**Exercise objective**
For the data below, give again exactly the lines from the one containing "Every PSN of" through the one containing "(R368). The operations", both ends included, and no others.
-- Input follows --
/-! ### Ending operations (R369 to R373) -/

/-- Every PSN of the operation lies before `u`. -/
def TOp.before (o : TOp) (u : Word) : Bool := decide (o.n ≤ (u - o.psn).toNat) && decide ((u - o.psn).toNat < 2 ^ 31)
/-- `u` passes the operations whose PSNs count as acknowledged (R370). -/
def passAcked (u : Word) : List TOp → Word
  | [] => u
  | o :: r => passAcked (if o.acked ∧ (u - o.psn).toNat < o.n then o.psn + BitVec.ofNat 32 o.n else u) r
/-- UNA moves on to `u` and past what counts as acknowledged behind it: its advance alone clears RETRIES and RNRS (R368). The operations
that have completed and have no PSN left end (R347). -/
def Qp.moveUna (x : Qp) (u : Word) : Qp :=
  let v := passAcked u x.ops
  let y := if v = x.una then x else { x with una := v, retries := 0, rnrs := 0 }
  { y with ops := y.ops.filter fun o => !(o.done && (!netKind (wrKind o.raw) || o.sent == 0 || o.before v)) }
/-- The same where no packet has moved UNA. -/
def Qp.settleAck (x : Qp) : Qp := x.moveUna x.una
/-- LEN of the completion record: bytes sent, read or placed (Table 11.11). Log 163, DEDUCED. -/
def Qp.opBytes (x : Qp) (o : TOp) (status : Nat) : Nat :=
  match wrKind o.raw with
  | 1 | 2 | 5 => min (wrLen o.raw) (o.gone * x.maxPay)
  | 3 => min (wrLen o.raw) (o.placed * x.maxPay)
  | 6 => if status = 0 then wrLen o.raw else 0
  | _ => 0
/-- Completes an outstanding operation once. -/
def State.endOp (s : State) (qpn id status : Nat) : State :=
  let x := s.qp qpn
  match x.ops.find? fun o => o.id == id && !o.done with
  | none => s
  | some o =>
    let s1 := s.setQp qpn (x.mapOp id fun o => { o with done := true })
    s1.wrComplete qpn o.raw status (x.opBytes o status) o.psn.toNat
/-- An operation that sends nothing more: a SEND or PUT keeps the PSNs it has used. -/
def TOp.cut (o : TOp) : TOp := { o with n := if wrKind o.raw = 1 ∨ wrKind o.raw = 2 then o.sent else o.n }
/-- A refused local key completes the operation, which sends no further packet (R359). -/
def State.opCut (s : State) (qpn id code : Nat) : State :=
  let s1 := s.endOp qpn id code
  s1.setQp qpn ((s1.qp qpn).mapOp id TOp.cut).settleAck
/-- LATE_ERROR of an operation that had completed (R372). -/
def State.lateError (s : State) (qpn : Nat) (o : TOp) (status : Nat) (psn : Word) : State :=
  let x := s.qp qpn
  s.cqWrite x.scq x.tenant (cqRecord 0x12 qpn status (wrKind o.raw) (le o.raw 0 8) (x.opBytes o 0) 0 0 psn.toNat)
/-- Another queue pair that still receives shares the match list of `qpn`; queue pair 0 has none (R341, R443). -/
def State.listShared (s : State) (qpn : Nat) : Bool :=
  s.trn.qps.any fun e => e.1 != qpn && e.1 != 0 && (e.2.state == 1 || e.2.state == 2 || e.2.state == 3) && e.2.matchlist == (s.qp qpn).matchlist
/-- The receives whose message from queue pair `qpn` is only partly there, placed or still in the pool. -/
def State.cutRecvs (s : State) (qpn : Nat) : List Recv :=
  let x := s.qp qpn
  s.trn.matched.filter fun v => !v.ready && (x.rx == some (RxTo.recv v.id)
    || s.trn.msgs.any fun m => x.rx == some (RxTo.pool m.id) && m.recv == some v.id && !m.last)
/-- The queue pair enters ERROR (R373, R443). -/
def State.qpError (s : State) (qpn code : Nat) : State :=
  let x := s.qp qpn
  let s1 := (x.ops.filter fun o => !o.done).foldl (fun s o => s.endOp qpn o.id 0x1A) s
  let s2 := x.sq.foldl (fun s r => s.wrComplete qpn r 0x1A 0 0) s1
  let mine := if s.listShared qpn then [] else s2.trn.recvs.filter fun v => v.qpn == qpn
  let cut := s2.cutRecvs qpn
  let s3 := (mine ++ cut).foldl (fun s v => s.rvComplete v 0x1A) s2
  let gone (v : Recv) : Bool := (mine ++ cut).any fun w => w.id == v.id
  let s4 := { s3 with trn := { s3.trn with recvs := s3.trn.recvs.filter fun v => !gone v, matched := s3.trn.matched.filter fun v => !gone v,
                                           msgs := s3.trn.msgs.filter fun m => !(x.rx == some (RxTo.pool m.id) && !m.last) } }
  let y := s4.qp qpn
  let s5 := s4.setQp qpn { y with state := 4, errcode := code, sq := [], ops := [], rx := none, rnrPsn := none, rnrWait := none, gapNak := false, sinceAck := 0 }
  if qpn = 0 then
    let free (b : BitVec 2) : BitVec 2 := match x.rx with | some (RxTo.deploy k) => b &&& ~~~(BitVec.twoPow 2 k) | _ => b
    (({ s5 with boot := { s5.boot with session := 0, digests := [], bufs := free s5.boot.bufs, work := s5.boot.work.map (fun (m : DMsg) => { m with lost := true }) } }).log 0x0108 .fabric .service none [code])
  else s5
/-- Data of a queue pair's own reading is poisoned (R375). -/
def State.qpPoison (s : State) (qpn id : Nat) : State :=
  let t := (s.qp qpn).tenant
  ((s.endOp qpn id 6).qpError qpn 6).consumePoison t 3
-- Input concluded --
**Reply**
/-- Every PSN of the operation lies before `u`. -/
def TOp.before (o : TOp) (u : Word) : Bool := decide (o.n ≤ (u - o.psn).toNat) && decide ((u - o.psn).toNat < 2 ^ 31)
/-- `u` passes the operations whose PSNs count as acknowledged (R370). -/
def passAcked (u : Word) : List TOp → Word
  | [] => u
  | o :: r => passAcked (if o.acked ∧ (u - o.psn).toNat < o.n then o.psn + BitVec.ofNat 32 o.n else u) r
/-- UNA moves on to `u` and past what counts as acknowledged behind it: its advance alone clears RETRIES and RNRS (R368). The operations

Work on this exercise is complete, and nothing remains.